Federal money will complete levee work by 2022

    Some $95.2 million in federal money is being made available for flood prevention in East St. Louis.
    With the funds, the levee work will be completed in 2022, after years of efforts.
    “This project is vitally important to East St. Louis and the entire Metro East region,” said U.S. Rep. Mike Bost, D-Murphysboro, who represents the 12th Congressional District. “Not only does this infrastructure project set the table for future economic development, it also provides protection from flooding to local residents and businesses. This levee project is truly a win-win.”
    The Metro East Levee System, which is 73.7 miles in length, consists of five levee projects located in Madison, St. Clair and Monroe Counties in Illinois. The levees were authorized and constructed to a height equal to 54 feet on the St. Louis gauge, with completion of the original construction several decades ago.
    Since that time more than $170 million in federal and local funds have been invested in aged levee infrastructure to reduce risk. The work that remains is correction of underseepage issues with the levee system. This is a critical issue that increases risk of failure.

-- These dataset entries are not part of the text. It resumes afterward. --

-- ==== Sys2Proof/Syntax.lean ====
section
/-! DEFINITION. The command set: operand types (the classes of 30_encoding.md R92) and one constructor of `Instr` per
row of the opcode table (R95, R96), operands in the assembler's order (R101). -/

namespace Sys2Proof

/-- Class S: scalar register S0 to S15 (10_state.md R20). -/
abbrev SReg := Fin 16

/-- Class PD: point register PR0 to PR7 (10_state.md R22, R26). -/
abbrev PReg := Fin 8

/-- The generators, point source codes 8, 9 and 10 (10_state.md R26). -/
inductive Gen where
  | g | h | k
deriving DecidableEq, Repr

/-- Class PS: a point source (10_state.md R26). -/
inductive PSrc where
  | reg (r : PReg)
  | gen (code : Gen)
deriving DecidableEq, Repr

/-- Class BK: a bank number, 0 to NPOLY−1 once well formed (10_state.md R29). -/
abbrev Bank := Fin 16

/-- Class MF: the modulus of a field command (00_scope.md R18). -/
inductive FieldMod where
  | p | q | r
deriving DecidableEq, Repr

/-- Class MS: the modulus of a polynomial or Shamir command, the scalar field only. -/
inductive ScalarMod where
  | q | r
deriving DecidableEq, Repr

/-- Class CO: a coordinate of a point. -/
inductive Coord where
  | x | y | z
deriving DecidableEq, Repr

/-- The 24 commands of 30_encoding.md R95. -/
inductive Instr where
  | nop
  | fadd (m : FieldMod) (rd ra rb : SReg)
  | fsub (m : FieldMod) (rd ra rb : SReg)
  | fmul (m : FieldMod) (rd ra rb : SReg)
  | finv (m : FieldMod) (rd ra : SReg)
  | fexp (m : FieldMod) (rd ra rb : SReg)
  | frand (m : FieldMod) (rd : SReg)
  | mov (rd ra : SReg)
  | ldi (rd : SReg) (imm : Byte)
  | pget (rd : SReg) (src : PSrc) (c : Coord)
  | pput (rd : PReg) (c : Coord) (ra : SReg)
  | xadd (rd : PReg) (srcP srcQ srcDiff : PSrc)
  | xdbl (rd : PReg) (src : PSrc)
  | ladder (rd re : PReg) (ra : SReg) (base : PSrc)
  | recov (rd : PReg) (base srcK srcK1 : PSrc)
  | smul (rd : PReg) (ra : SReg) (base : PSrc)
  | prand (m : ScalarMod) (b : Bank) (ra : SReg)
  | peval (m : ScalarMod) (rd : SReg) (b : Bank) (ra : SReg)
  | pcget (rd : SReg) (b : Bank) (ra : SReg)
  | pcset (m : ScalarMod) (b : Bank) (ra rb : SReg)
  | psdeg (b : Bank) (ra : SReg)
  | pgdeg (rd : SReg) (b : Bank)
  | share (m : ScalarMod) (b : Bank) (ra : SReg)
  | sget (rd ra : SReg)
deriving DecidableEq, Repr

end Sys2Proof
end

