/-- Ignored host writes of an idle block change no state and set no flag: a coefficient above DEG[b], a share, a locked
configuration register, and the words of a slot at W/32 and above (20_memory.md R63, R64). -/
def Obligations.IgnoredWritesChangeNothing : Prop :=
  ∀ (s : State) (v : Word) (i : Nat), s.build.Valid → s.phase = .idle → i < 16 →
    (∀ (b : Bank) (j : Nat), b.val < s.build.nPoly → s.getDeg b < j → j ≤ s.build.tMax →
      s.hostWrite (slotOffset (.coeff b j) + 4 * i) v = s) ∧
    (∀ k : Nat, 1 ≤ k → k ≤ s.build.nMax → s.hostWrite (slotOffset (.share k) + 4 * i) v = s) ∧
    (∀ c : CfgReg, s.ctrl.lock = true → c ≠ .r → s.hostWrite (slotOffset (.cfg c) + 4 * i) v = s) ∧
    (∀ l : DataLoc, locPresent s.build l = true → valueWords s.build ≤ i →
      s.hostWrite (slotOffset l + 4 * i) v = s)

/-- The busy window (70_reset_and_hazards.md R260; 20_memory.md R70, R71): while BUSY = 1 a host write of CMD or of a
word of a data location is dropped and sets OVR and nothing else, and a host read of such a word changes nothing but the
bus and the count of free values; and OVR, once set, is cleared only by a host write of STATUS with bit 8 set, or by
reset. These are the model's choice: the word read is a free value that is counted (DESIGN CHOICE, assumption log 5);
OVR is set also where an idle block ignores the write, a share, a locked register or a coefficient above DEG (DEDUCED,
log 12); the words of a slot at W/32 and above count as the data location (DEDUCED, log 13). -/
def Obligations.BusyWindowDropsWrites : Prop :=
  (∀ (s : State) (v : Word), s.build.Valid → s.phase ≠ .idle →
    s.hostWrite 0x010 v = { s with status := { s.status with ovr := true } } ∧
    (∀ (l : DataLoc) (i : Nat), locPresent s.build l = true → i < 16 →
      s.hostWrite (slotOffset l + 4 * i) v = { s with status := { s.status with ovr := true } } ∧
      s.hostRead (slotOffset l + 4 * i) =
        { s with response := some (Config.freeWord s.freeIx), freeIx := s.freeIx + 1 })) ∧
  (∀ s t : State, step s = .next t → s.status.ovr = true → t.status.ovr = false →
    s.inputs.head? = some .assertReset ∨
      ∃ v : Word, s.inputs.head? = some (.write (s.build.base + 0x00C) 4 v) ∧ v.getLsbD 8 = true)

/-- Reserved offsets of the window read 0 and ignore writes at every time, also the unlisted offsets of the control page
(20_memory.md R61, R67). -/
def Obligations.ReservedOffsetsReadZero : Prop :=
  ∀ (s : State) (v : Word) (off : Nat), s.build.Valid → off % 4 = 0 →
    (0x1000 ≤ off ∧ (¬∃ l i, locPresent s.build l = true ∧ i < 16 ∧ off = slotOffset l + 4 * i) ∨
      off < 0x1000 ∧ off ∉ [0x000, 0x004, 0x008, 0x00C, 0x010, 0x020, 0x024, 0x028, 0x02C, 0x030] ∧
        (off < 0x040 ∨ 0x080 ≤ off)) →
      s.hostRead off = { s with response := some 0 } ∧ s.hostWrite off v = s

/-- Accesses the block does not answer: one that is not an aligned 32-bit access is refused (20_memory.md R66), and, by
the model's choice (assumption log 9 and 10), one outside the window or while reset is asserted faults (R67;
70_reset_and_hazards.md R250). -/
def Obligations.UndefinedAccessesStop : Prop :=
  ∀ (s : State) (addr size : Nat) (v : Word),
    (addr < s.build.base ∨ s.build.base + 0x400000 ≤ addr →
      takeInput (.read addr size) s = .fault .outsideWindow ∧ takeInput (.write addr size v) s = .fault .outsideWindow) ∧
    (s.build.base ≤ addr → addr < s.build.base + 0x400000 → s.resetLine = true →
      takeInput (.read addr size) s = .fault .accessInReset ∧ takeInput (.write addr size v) s = .fault .accessInReset) ∧
    (s.build.base ≤ addr → addr < s.build.base + 0x400000 → s.resetLine = false →
      (size ≠ 4 ∨ (addr - s.build.base) % 4 ≠ 0) →
      takeInput (.read addr size) s = .refused .busBadAccess ∧
        takeInput (.write addr size v) s = .refused .busBadAccess)

/-- STATUS as the host reads it, at any time (10_state.md R39; 20_memory.md R61, R70): BUSY in bit 0, DONE 1, ERR 2, INF
3, ECODE 7:4, OVR 8, and 0 above; ECODE holds 0 to 4 for NONE, ILLEGAL, NOT_INVERTIBLE, PARAM and DEGENERATE
(60_exceptions.md R221). -/
def Obligations.StatusWordBits : Prop :=
  ∀ s : State, ∃ w : Word,
    s.hostRead 0x00C = { s with response := some w } ∧ w = s.statusWord ∧
    w.getLsbD 0 = s.busy ∧ w.getLsbD 1 = s.status.done ∧ w.getLsbD 2 = s.status.err ∧ w.getLsbD 3 = s.status.inf ∧
    w.extractLsb' 4 4 = (match s.status.ecode with
      | .none => 0#4
      | .illegal => 1#4
      | .notInvertible => 2#4
      | .param => 3#4
      | .degenerate => 4#4) ∧
    w.getLsbD 8 = s.status.ovr ∧ ∀ k, 9 ≤ k → w.getLsbD k = false

/-- Host writes of STATUS and CTRL, at any time: writing 1 clears DONE and OVR and every other bit of STATUS is ignored
(10_state.md R39); IE takes bit 0, LOCK is set by bit 1 and never cleared, and the other bits of CTRL are ignored (R37);
nothing else changes. -/
def Obligations.StatusAndCtrlWrites : Prop :=
  ∀ (s : State) (v : Word),
    s.hostWrite 0x00C v =
      { s with status := { s.status with
          done := s.status.done && !v.getLsbD 1, ovr := s.status.ovr && !v.getLsbD 8 } } ∧
    s.hostWrite 0x008 v = { s with ctrl := { ie := v.getLsbD 0, lock := s.ctrl.lock || v.getLsbD 1 } }
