/-- The first clause at 2G; the second at (1 : 1) with A24 = 0. -/
theorem witness_XdblFormula :
    let s := pr 1 18 0 23 toy
    let u := pr 1 1 0 1 { toy with cfg := { toyCfg with a24 := 0 } }
    (2 ≤ s.cfg.p ∧ ¬((s.pointSource (.reg 1)).x % s.cfg.p = 0 ∧ (s.pointSource (.reg 1)).z % s.cfg.p = 0) ∧
      ((18 : ZMod 103) + 23) ^ 2 * ((18 : ZMod 103) - 23) ^ 2 ≠ 0) ∧
    (2 ≤ u.cfg.p ∧ ¬((u.pointSource (.reg 1)).x % u.cfg.p = 0 ∧ (u.pointSource (.reg 1)).z % u.cfg.p = 0) ∧
      ((1 : ZMod 103) + 1) ^ 2 * ((1 : ZMod 103) - 1) ^ 2 = 0 ∧
      (4 * 1 * 1 : ZMod 103) * (((1 : ZMod 103) - 1) ^ 2 + 0 * (4 * 1 * 1)) = 0) := by decide +kernel

/-- The first clause at 5·G; the second at the scalar 1, the base (1 : 1) and A24 = 0. -/
theorem witness_LadderWritesItsTwoOutputs :
    let l := ladder 103 3 5 14
    let d := ladder 103 0 1 1
    2 ≤ toy.cfg.p ∧ (0 : PReg) ≠ 1 ∧ (toy.pointSource (.gen .g)).z % toy.cfg.p = 1 ∧
      (toy.pointSource (.gen .g)).x % toy.cfg.p ≠ 0 ∧ ¬(l.1.x = 0 ∧ l.1.z = 0) ∧ ¬(l.2.x = 0 ∧ l.2.z = 0) ∧
      (d.2.x = 0 ∧ d.2.z = 0) := by decide +kernel

/-- At the scalars 2 and 5, and 0 and 1. -/
theorem witness_LadderStepsByBits :
    let f := fun k => exec (.ladder 0 1 1 (.gen .g)) (toy.setS 1 k)
    (f 2 = .next (after (f 2)) ∧ (after (f 2)).status.ecode = .none ∧
      f (2 * 2 + true.toNat) = .next (after (f 5)) ∧ (after (f 5)).status.ecode = .none) ∧
    (f 0 = .next (after (f 0)) ∧ (after (f 0)).status.ecode = .none ∧
      f (2 * 0 + true.toNat) = .next (after (f 1)) ∧ (after (f 1)).status.ecode = .none) :=
  ⟨⟨next_after (by decide +kernel), by decide +kernel, next_after (by decide +kernel), by decide +kernel⟩,
    ⟨next_after (by decide +kernel), by decide +kernel, next_after (by decide +kernel), by decide +kernel⟩⟩

/-- At 5·G; at a base with y = 0; and at the modulus 15 with y = 3. -/
theorem witness_RecovFormula :
    let s := pr 0 23 0 19 (pr 1 36 0 50 (pr 3 14 0 1 toy))
    let u := pr 0 1 0 1 (pr 3 14 3 1 { toy with cfg := { toyCfg with p := 15 } })
    (2 ≤ s.cfg.p ∧ (s.pointSource (.gen .g)).z % s.cfg.p = 1 ∧ (s.pointSource (.reg 0)).z % s.cfg.p ≠ 0 ∧
      (s.pointSource (.reg 1)).z % s.cfg.p ≠ 0 ∧ Nat.gcd (2 * 17 * 19 * 50 * 19) s.cfg.p = 1) ∧
    ((s.pointSource (.reg 3)).z % s.cfg.p = 1 ∧
      2 * (s.pointSource (.reg 3)).y * 19 * 50 * 19 % s.cfg.p = 0) ∧
    (2 ≤ u.cfg.p ∧ (u.pointSource (.reg 3)).z % u.cfg.p = 1 ∧ (u.pointSource (.reg 0)).z % u.cfg.p ≠ 0 ∧
      2 * (u.pointSource (.reg 3)).y * 1 * 1 * 1 % u.cfg.p ≠ 0 ∧
      Nat.gcd (2 * (u.pointSource (.reg 3)).y * 1 * 1 * 1) u.cfg.p ≠ 1) := by decide +kernel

    Initial efforts to remedy the underseepage issues, called the 100-year level improvements, are complete with $74 million of new construction invested to date, and the remaining underseepage correction projects are now underway.
    The Metro East Levees protect 288,000 people/employees, 4,000 businesses, over 56,000 jobs, 111,000 acres, and $13.3B in assets. The funds will not only protect but provide opportunities for local people to work as local contractors.
    “The St. Louis District is committed to working with our partners and stakeholders in rehabilitating the Metro East Levee System and improving the quality of life of those we serve,” Col. Bryan Sizemore, commander, U.S. Army Corps of Engineers, St. Louis District said.